Gee, I wonder what they have in mind here. The first line acknowledges that the majority of IT infrastructure is privately owned and operated. The second line says that they want wider sharing of information on cyber crime. Given that it’s a government on the lacking side of the data, just how do you think they are going to go about getting it? I doubt very much that they will ask nicely.

“That the Australian Communications and Media Authority further
increase its access to network data for the purpose of detecting malware
compromised computers. This should include active consideration of
how to increase access to network data held by global IT security
companies and, in consultation with relevant departments, whether legal
protections to address commercial, regulatory and privacy concerns are
desirable. “

Sure the stated purpose is detecting malware, but look at what they are asking for here. “We want to see all the data associated with any networked computers.” This isn’t just your home computer through your ISP. This is any networked system in the country, meaning business with appreciable IT infrastructure will fall under this. Schools, companies, and ISPs will have some way of the government tapping into their networks to monitor them.
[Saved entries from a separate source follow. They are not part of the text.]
-- ==== Sys2Proof/Word.lean ====
section
/-! DEFINITION. The two word types of the block: bytes (u8) and container or register words (u32).
spec/00_scope.md R14 (`u32`), R15 (register width), R18 (byte sequences). -/

namespace Sys2Proof

/-- One byte of a memory, a command byte or a pixel (00_scope.md R18). -/
abbrev Byte := BitVec 8

/-- A u32: a register of the host interface or a container word (00_scope.md R14, R15). -/
abbrev Word := BitVec 32

/-- The largest value a u32 register or container word can hold (00_scope.md R16). -/
abbrev u32Max : Nat := 4294967295

end Sys2Proof
end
Now, I’m no legal expert and I’m even less familiar with Australian law but this reads to me like they want to wire tap the whole damn country.

“That the Treasurer consult with State and Territory counterparts with a
view to amending the Australian Consumer Law to provide a cause of

action for compensation against a manufacturer who releases an IT
product onto the Australian market with known vulnerabilities that
causes losses that could not have reasonably been avoided.”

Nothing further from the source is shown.